A trie is essentially a tree representation of a bunch of words. The root of a tree and every node can potentially point at up to 26 nodes, but let's keep it simple. Say that you have to build a trie with 3 words, "am", "at", and "ad". When the trie is finished, the root will have a root->next pointer that contains the address of the "a" node. Moving down the trie, the "a" node would have next pointers to the "d", "m", and "t" nodes. Since each of these nodes is the end of a word, they would also have the is_word flag set to true. Note that these nodes could also point at other words. For example, if a trie had the words cat and cater, the t node would show is_word = true and would have a pointer to the "e" node on the next level.

That's a brief description of how a trie looks. Here's the part that is probably confusing you. It's natural to think that the actual letter or the word should be stored somewhere. It's obvious, isn't it?

Well, no. In a trie, you don't store the letter or the word (unless you really want to). The key fact is that the EXISTENCE of a node represents the letter. Take the trie above. Now, imagine checking for the existence of the word "ax". The process is simple. Go to the root and check the next pointer to "a". It has an address stored, so the letter a as the first letter exists. You then go to that "a" node, which was probably the address stored in root->next[0], and check the pointer to the "x" node.

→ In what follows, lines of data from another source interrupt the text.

/-- VIN_OVER: above 60 V: a power-off, TRIPPED. -/
def vinOver (s : State) : State :=
  if s.power.vin = .off then s else powerOffIfOn .tripped true (logOnly (setVin .over s) .inputOver {} [])

/-- VIN_OVER. -/
def execVinOver (s : State) : Host.Outcome State Fault Refusal := .next (vinOver s)

/-- Whether the input has been at 50 V or more, so that a lower one is falling. -/
def vinFalls (s : State) : Bool :=
  match s.power.vin with
  | .off => false
  | .alwaysOn => false
  | _ => true

/-- VIN_LOW: 50 V down to 46 V, falling: the module runs on, with a record. -/
def vinLow (s : State) : State := if vinFalls s then logOnly (setVin .low s) .inputLow {} [] else s

/-- VIN_LOW. -/
def execVinLow (s : State) : Host.Outcome State Fault Refusal := .next (vinLow s)

/-- VIN_LOW_NO_WARN: below 46 V with PFAIL_N deasserted: as though it had been asserted. -/
def vinLowNoWarn (s : State) : State :=
  if vinFalls s then powerOffIfOn .poweredOff true (logOnly (setVin .noWarn s) .inputLowNoWarn {} []) else s

/-- VIN_LOW_NO_WARN. -/
def execVinLowNoWarn (s : State) : Host.Outcome State Fault Refusal := .next (vinLowNoWarn s)

/-- VIN_BELOW_HOLDUP: below 44 V main domains are held up no longer; one still on is lost without a journal write. -/
def vinBelowHoldup (s : State) : State :=
  if vinFalls s then powerOffIfOn .poweredOff false (setVin .belowHoldup s) else s

/-- VIN_BELOW_HOLDUP. -/
def execVinBelowHoldup (s : State) : Host.Outcome State Fault Refusal := .next (vinBelowHoldup s)

/-- VOLTAGE_RECORD_REPEAT: an INPUT_HIGH or INPUT_LOW record once per 1,000,000 mp. -/
def voltageRepeat (s : State) : State :=
  if s.power.vinSince + 1000000 ≤ s.clock.count then
    match s.power.vin with
    | .high => logOnly (setVin .high s) .inputHigh {} []
    | .low => logOnly (setVin .low s) .inputLow {} []
    | _ => s
  else s

/-- VOLTAGE_RECORD_REPEAT. -/
def execVoltageRecordRepeat (s : State) : Host.Outcome State Fault Refusal := .next (voltageRepeat s)

/-! ### What a start finds (Table 17.9, R8, R229, R231, R462) -/

/-- Step 1: the CXL domain is on, the link trains, and VF0 is DISABLED (Table 14.3). -/
def bootCxl (f : BootFound) (s : State) : State :=
  let s := s.modDomain 7 (fun x => { x with st := .on })
  linkUp f.linkWidth f.linkRate f.cacheNegotiated f.memNegotiated (s.modFn 0 (fun x => { x with st := .disabled, before := .disabled }))

/-- Step 2: the keeper runs the stored image, and the AK and the RK are drawn (R398). -/
def bootKeeper (s : State) : State :=
  drawKeys (s.modKeeper (fun k => { k with up := true, resetting := false, image := k.stored, unrecorded := 0 }))

/-- A channel whose DIMMs do not match the population kept is DOWN (R462). -/
def mismatched (s : State) (c : Nat) : State :=
  logOnly (s.modLoft c (fun x => { x with st := .down })) .dimmMismatch { kind := 4, place := c } [c]

/-- Shards as the start finds them: those of a failed stack, and those found WRITING, are INVALID (R229, R231). -/
def foundShards (dead : List Nat) (t : Tbl Shard) : Tbl Shard :=
  tmap (fun k x =>
    let lost := decide (x.st = .writing) || (dead.contains (k / 1024) && decide (x.st = .valid ∨ x.st = .quarantined))
    { x with st := if lost then .invalid else x.st, incoming := false, rewrite := false }) t

/-- A base's roots as the start finds them (R231). -/
def foundBase (f : BootFound) (b : Nat) (x : Base) : Base := { x with rootBad := decide (x.st ≠ .empty) && f.badRoots.contains b }

/-- Step 3: quarters, HBM, Cellar and Loft are on, with what failed to train put out of service. -/
def bootMemories (f : BootFound) (s : State) : State :=
  let s := [0, 1, 2, 3, 4, 5, 6].foldl (fun s d => s.modDomain d (fun x => { x with st := .on })) s
  let s := (f.failedPcs.filter (fun u => decide (u < 512))).foldl (fun s u => retirePc u s) s
  let s := s.modLink (fun l => { l with loftDimms := f.loftDimms, loftDimmGiB := f.loftDimmGiB, loftRate := f.loftRate })
  let s := (f.badLoft.filter (fun c => decide (c < 16))).foldl mismatched s
  let s := s.modCellar (fun c => { c with shards := foundShards f.failedStacks c.shards, bases := tmap (foundBase f) c.bases })
  s.modPower (fun p => { p with memActive := true, stacksDown := f.failedStacks })

/-- An HBM stack, of 64 pseudo-channels, none of which trains (Table 17.10). -/
def stackLost (s : State) (f : BootFound) : Bool :=
  (List.range 8).any (fun k =>
    ((List.range 64).all (fun i => f.failedPcs.contains (64 * k + i) || (s.pc (64 * k + i)).retired))
      && ((List.range 64).any (fun i => f.failedPcs.contains (64 * k + i))))

/-! ### Step 5: the ledger resumed (R321, R335, R265) -/

/-- Whether a long command overtaken by the loss is told SUPERSEDED (R470). -/
def overtaken (r : CmdRef) : Bool := decide (r.code = 0x0A07 ∨ r.code = 0x0A08)

/-- The base that a base-install is filling. -/
def installBase (s : State) (r : CmdRef) : Option Nat :=
  (s.cellar.bases.find? (fun b => match b.2.install with
    | some i => decide (i.ref = r)
    | none => false)).map (·.1)

/-- The final reply of a long command that the loss cut off, in a record of its own (R335). -/
def cutLong (s : State) (r : CmdRef) : State :=
  if r.code = 0x0701 then
    match installBase s r with
    | some b => cutInstall s.bump b .installIncomplete
    | none => finish s r .installIncomplete (leBytes 4 0)
  else finish s r .powerLost []

/-- Every long command without its final reply gets it: SUPERSEDED in the first record after RESTART (R470), the others in the
order of their acceptances (R335). An installation whose acceptance was lost is gone. -/
def cutLongs (s : State) : State :=
  let l := s.led.longs
  let behind := l.filter overtaken
  let s := if behind = [] then s else behind.foldl (fun s r => finishIn s r .superseded []) s.bump
  let s := (l.filter (fun r => !overtaken r)).foldl cutLong s
  s.modCellar (fun c => { c with bases := tmap (fun _ b => { b with install := none }) c.bases })

/-- Contexts of the wings that come back end with CONTEXT_LOST (R265). Table 19.3 has no notice for it: each is logged. -/
def loseContexts (s : State) : State :=
  s.durable.wings.foldl (fun s w => (w.2.contexts.filter (fun c => c.2.live)).foldl (fun s _ => logStatus s .contextLost (atWing s w.1)) s) s

/-- Domains and supplies that the ledger records as off turned off (Table 17.9). -/
def applyOff (s : State) : State :=
  let s := ((s.led.domainsOff.filter (fun d => d.2)).map (·.1)).foldl (fun s d => domainOff d s) s
  setSupplies true ((s.led.tilesOff.filter (fun p => p.2)).map (·.1)) s

/-- Each base READY where its root recomputes and its key is held, else INSTALLED (R231, R463). -/
def restoreBases (s : State) : State :=
  s.modCellar (fun c => { c with bases := tmap (fun n b =>
    { b with st := if b.st = .ready ∨ b.st = .installed then (if keyHeld s n ∧ !b.rootBad then .ready else .installed) else b.st }) c.bases })

/-- The module Loft key drawn afresh (R179, R463). -/
def drawLoftKey (s : State) : State :=
  s.draw.modSecure (fun x => { x with loftKey := fit 64 (Config.freeBytes s.free 64), loftEpoch := x.loftEpoch + 1, wipedSinceStart := false })

/-- Tally period 1 opens at the first start-up in DEPLOYED (R364). -/
def openTally (s : State) : State :=
  if s.secure.life = .deployed ∧ s.led.tally.period = 0 then
    s.modLed (fun l => { l with tally := { l.tally with period := 1, start := l.version, cur := [] } })
  else s

/-- The notices of a start, once VF0 is ENABLED: stacks that failed (R229), bases whose roots are bad (R231), MODULE_READY, and
TIME_UNSET (R23). -/
def bootNotices (s : State) : State :=
  let s := s.power.stacksDown.foldl (fun s k => notify s .cellarStackDown {} [k]) s
  let s := ((s.cellar.bases.filter (fun b => b.2.rootBad)).map (·.1)).foldl (fun s b => notify s .manifestBad {} [b]) s
  let s := notify s .moduleReady {} []
  if s.clock.st = .unset then notify s .timeUnset {} [] else s

/-- Step 5: the ledger resumed behind its RESTART record, and the module READY. -/
def bootReady (s : State) : State :=
  let s := openTally (loseContexts (cutLongs (restartRecord s)))
  let s := restoreBases (drawLoftKey (applyOff s))
  let s := s.modFn 0 (fun f => { f with st := .enabled, before := .enabled })
  let s := setStat .ready (s.modPower (fun p => { p with ready := true, step := 0, bootStep := 5, failed := 0, minReason := 0 }))
  settleGates (bootNotices s)

/-! ### Boot events -/

/-- A step's end: BOOT_STEP reports it, and the next begins. -/
def endStep (n : Nat) (s : State) : State := beginStep (n + 1) (s.modPower (fun p => { p with bootStep := n }))

/-- BOOT_STEP_DONE (R462). A step is not done while a domain of it is unpowered, or a port trains in step 4. -/
def bootStepDone (f : BootFound) (s : State) : State :=
  let n := s.power.step
  let waits := (stepDomains n).any (fun d => decide ((s.domain d).st = .off))
    || (decide (n = 4) && s.ports.any (fun p => decide (p.2.st = .training)))
  if s.power.retryWait || waits then s
  else if n = 1 then
    let s := bootCxl f s
    if s.secure.life = .scrapped then failedStart 0x0201 s else endStep 1 s
  else if n = 2 then endStep 2 (bootKeeper s)
  else if n = 3 then (if stackLost s f then failedStart 0x0401 s else endStep 3 (bootMemories f s))
  else if n = 4 then endStep 4 ([8, 9, 10, 11, 12, 13].foldl (fun s d => s.modDomain d (fun x => { x with st := .on })) s)
  else if n = 5 then bootReady s
  else s

/-- BOOT_STEP_DONE. -/
def execBootStepDone (found : BootFound) (s : State) : Host.Outcome State Fault Refusal := .next (bootStepDone found s)

/-- The reasons that an overrun or a failure of a step may have (Table 17.10). POWER_GOOD and THERMAL come by their own events. -/
def overrunReason (r : Nat) : Bool :=
  decide (r = 0x0101 ∨ r = 0x0102 ∨ r = 0x0103 ∨ r = 0x0202 ∨ r = 0x0401 ∨ r = 0x0402 ∨ r = 0x0403 ∨ r = 0x0501 ∨ r = 0x0502 ∨ r = 0x0503
    ∨ r = 0x0504 ∨ r = 0x0601)

/-- BOOT_STEP_OVERRUN: a step of a start, or a keeper reset after READY, fails (R464). -/
def bootStepOverrun (reason : Nat) (s : State) : State :=
  if overrunReason reason ∧ ((s.power.step ≠ 0 ∧ !s.power.retryWait) ∨ (s.power.ready ∧ s.keeper.resetting)) then failedStart reason s else s

/-- BOOT_STEP_OVERRUN. -/
def execBootStepOverrun (reason : Nat) (s : State) : Host.Outcome State Fault Refusal := .next (bootStepOverrun reason s)

/-- RETRY_WAIT_END: 1 s after a failed start the next attempt runs from step 2 (R465). -/
def retryWaitEnd (s : State) : State :=
  if s.power.retryWait then beginStep 2 (s.modPower (fun p => { p with retryWait := false })) else s

/-- RETRY_WAIT_END. -/
def execRetryWaitEnd (s : State) : Host.Outcome State Fault Refusal := .next (retryWaitEnd s)

/-! ### Doze (R457 to R459) -/

/-- Whether a keeper-dispatched entry falls due at a milepost. -/
def keeperEntryAt (s : State) (m : Nat) : Bool :=
  ((recurring s m) ++ s.tt.entries.filter (fun e => decide (e.mp ≤ m)) ++ s.tt.due).any (fun e => keeperClass e.cls)

/-- The wake alarm: 1 mp before the next keeper-dispatched entry, or 100 mp ahead (R457). -/
def alarmFor (s : State) : Nat :=
  match (List.range 100).find? (fun i => keeperEntryAt s (s.clock.count + i + 1)) with
  | some i => s.clock.count + i
  | none => s.clock.count + 100

/-- DOZE_REQUEST: the keeper dozes where R457 allows it, unless a level wake stands (R458). -/
def dozeRequest (s : State) : State :=
  let level := s.mgmt.warning || s.power.perst || s.tt.due.any (fun e => keeperClass e.cls)
  if normalMode s ∧ (nextPacket s).isNone ∧ !keeperEntryAt s (s.clock.count + 2) ∧ !level then
    s.modKeeper (fun k => { k with doze := true, alarm := some (alarmFor s) })
  else s

/-- DOZE_REQUEST. -/
def execDozeRequest (s : State) : Host.Outcome State Fault Refusal := .next (dozeRequest s)

/-- The keeper awake. -/
def wake (s : State) : State := s.modKeeper (fun k => { k with doze := false })

/-- Whether the alarm has come. -/
def alarmDue (s : State) : Bool := (s.keeper.alarm.map (fun a => decide (a ≤ s.clock.count))).getD false

/-- DOZE_WAKE: a source of Table 17.7 ends the doze; the keeper then takes every stamped packet, in order (R459). -/
def execDozeWake (source : WakeSource) (s : State) : Host.Outcome State Fault Refusal :=
  .next (if source = .alarm ∧ !alarmDue s then s else wake s)

/-- WAKE_ALARM: the milepost of the alarm has come. -/
def execWakeAlarm (s : State) : Host.Outcome State Fault Refusal := .next (if alarmDue s then wake s else s)

end Sys2Proof.Machine
end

This time, the node is set to NULL, meaning that the node for that letter doesn't exist. THAT means that there is no word starting with "ax". By the way, the full path to the x would be root->next[0]->next[23] or, if you're using a cursor, the last pointer would be cursor->next[23].

So, the secret is that the existence of a series of nodes represents the existence of a word. Extending the descriptiion, "cat" would be represented by the node string of root->next[2]->next[0]->next[19] and root->next[2]->next[0]->next[19]->is_word = true. The actual words or letters themselves aren't stored anywhere.

Hopefully, this fills in the blanks for you. IF you have more questions, please post a comment.

If this answers your question, please click on the check mark to accept. Let's keep up on forum maintenance. ;-)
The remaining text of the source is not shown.